Even the way a recent U.S. Customs and Border Protection policy description explains when race and ethnicity can be used leaves much open to individual interpretation. The Aug. 10, 2017 policy description walks a fuzzy line, saying racial profiling is not allowed — but an agent could use race and nationality as an indicator in certain situations.
"CBP has on its website what it will be looking at, and it does say that again they want to not use racial profiling, but it then goes on to say that some of these things might be indicators," says Leslie Holman, an immigration attorney in Vermont, and former president of the American Immigration Lawyers Association.
Holman says the priorities of the presidential administration weigh heavily on just how these nuances are interpreted.
"And CBP doesn't operate on its own, but they are given direction from the administration," Holman says.

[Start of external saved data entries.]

/-! ### Frames at the receiver: spec/95_test_vectors.md section 2.8 -/

/-- Step 1: D 0xAA at (5, 1). -/
theorem test_data : after (fun t => (t.rx.ddram, t.rx.x, t.rx.y)) (exec (.data 0xAA) settled) = some ([(89, 0xAA)], 6, 1) := by decide
/-- Step 10: D 0x80 at (83, 5). -/
theorem test_data_last : after (fun t => (t.rx.ddram, t.rx.x, t.rx.y)) (exec (.data 0x80) (settledAt 83 5)) =
    some ([(503, 0x80)], 0, 0) := by decide
/-- Step 2. -/
theorem test_fsetExt : after (fun t => t.rx.h) (exec .fsetExt settled) = some .extended := by decide
/-- Step 3: display control in EXTENDED. -/
theorem test_disp_extended : after (fun t => t.rx.display) (exec .dispInverse extended) = some .normal := by decide
/-- Step 4. -/
theorem test_setvop : after (fun t => (t.rx.vop, t.rx.x)) (exec (.setvop 0x48) extended) = some (0x48, 5) := by decide
/-- Step 6. -/
theorem test_fsetBasic : after (fun t => (t.rx.h, t.rx.addrMode)) (exec .fsetBasic extended) = some (.basic, .horizontal) := by decide
/-- Step 7. -/
theorem test_dispInverse : after (fun t => t.rx.display) (exec .dispInverse settled) = some .inverse := by decide
theorem test_dispNormal : after (fun t => t.rx.display) (exec .dispNormal (settled.setRx { rx0 with display := .inverse })) =
    some .normal := by decide
/-- Step 8. -/
theorem test_setx : after (fun t => (t.rx.x, t.rx.y)) (exec (.setx 83) settled) = some (83, 1) := by decide
theorem test_sety : after (fun t => (t.rx.x, t.rx.y)) (exec (.sety 5) settled) = some (5, 5) := by decide
/-- Step 11: C 0x47 is band 7. -/
theorem test_sety_undefined : after (fun t => t.rx.undef) (exec (.sety 7) settled) = some true := by decide
/-- V8: column 84. -/
theorem test_setx_undefined : after (fun t => t.rx.undef) (exec (.setx 84) settled) = some true := by decide
/-- R149. -/
theorem test_settc : after (fun t => (t.rx.tc, t.rx.bias)) (exec .settc extended) = some (0x04, 0x14) := by decide
theorem test_setbias : after (fun t => t.rx.bias) (exec .setbias (extended.setRx { rx0 with h := .extended, bias := 0 })) =
    some 0x14 := by decide
/-- R154: the byte 0x00 in BASIC. -/
theorem test_vopZero_basic : after (fun t => t.rx.undef) (exec .vopZero settled) = some true := by decide
theorem test_vopZero_extended : after (fun t => (t.rx.undef, t.rx.x)) (exec .vopZero extended) = some (false, 5) := by decide

/-! ### Witnesses: a state and operands that meet a statement's hypotheses, clause by clause -/

theorem settled_inv : Inv settled := by constructor <;> decide
theorem settled_ready : Ready settled := ⟨settled_inv, rfl, rfl⟩
theorem settled_listening : Listening settled := ⟨settled_ready, rfl, rfl⟩
theorem unpowered_inv : Inv unpowered := by constructor <;> decide
theorem unpowered_ready : Ready unpowered := ⟨unpowered_inv, rfl, rfl⟩
/-- `TXB 0xA5, MSB` just accepted. -/
theorem running_inv : Inv (running 0x1A501 0) := by constructor <;> decide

U.S Border Patrol won’t say whether they have been given new directives by the Trump administration. Steven Cribby of the Swanton sector wrote via email that "U.S. Border Patrol priorities and guidance are driven by the administration and we carry those out locally as directed."
But there have been sweeping policy changes for ICE, memos directing that agency to prioritize the deportation of any undocumented person in the United States.
And Lyall says the opaqueness with which the U.S. Border Patrol operates is also concerning:
"The fact that the agency doesn’t collect data on its own operations, which is a standard law enforcement practice — Vermont police collect extensive data on stops and searches — why is it that the largest law enforcement agency in the country, CBP, can't do same?" Lyall says.
But even assuming U.S. Border Patrol agents aren't racially profiling most of the time, just the perception that they are can be damaging to communities that fall within their jurisdiction.
Holman says in light of national policy and rhetoric, there is grave fear among immigrant communities— including people who are living legally in the U.S.
"And what is the ultimate effect of that? I mean, it can be horrible," Holman says. "People won't go to the police if they’re victims of a crime. They may not seek medical care, they may not do things that they should doing for their own safety or that benefit the community, which is an ultimate loss to us."
Communities inland from the border are already feeling the presence of U.S. Border Patrol. In recent months, checkpoints set up in New Hampshire stopped hundreds of residents.
At a recent checkpoint in Lincoln, New Hampshire, more than two dozen immigrants were arrested, including students from a Massachusetts charter school.
The U.S. Border Patrol has said it plans on using more checkpoints in northern New England in the future.
This report is part of a series called "Facing Change," which examines the shifting demographics of the region. It comes from the New England News Collaborative, eight public media companies coming together to tell the story of a changing region, with support from the Corporation for Public Broadcasting.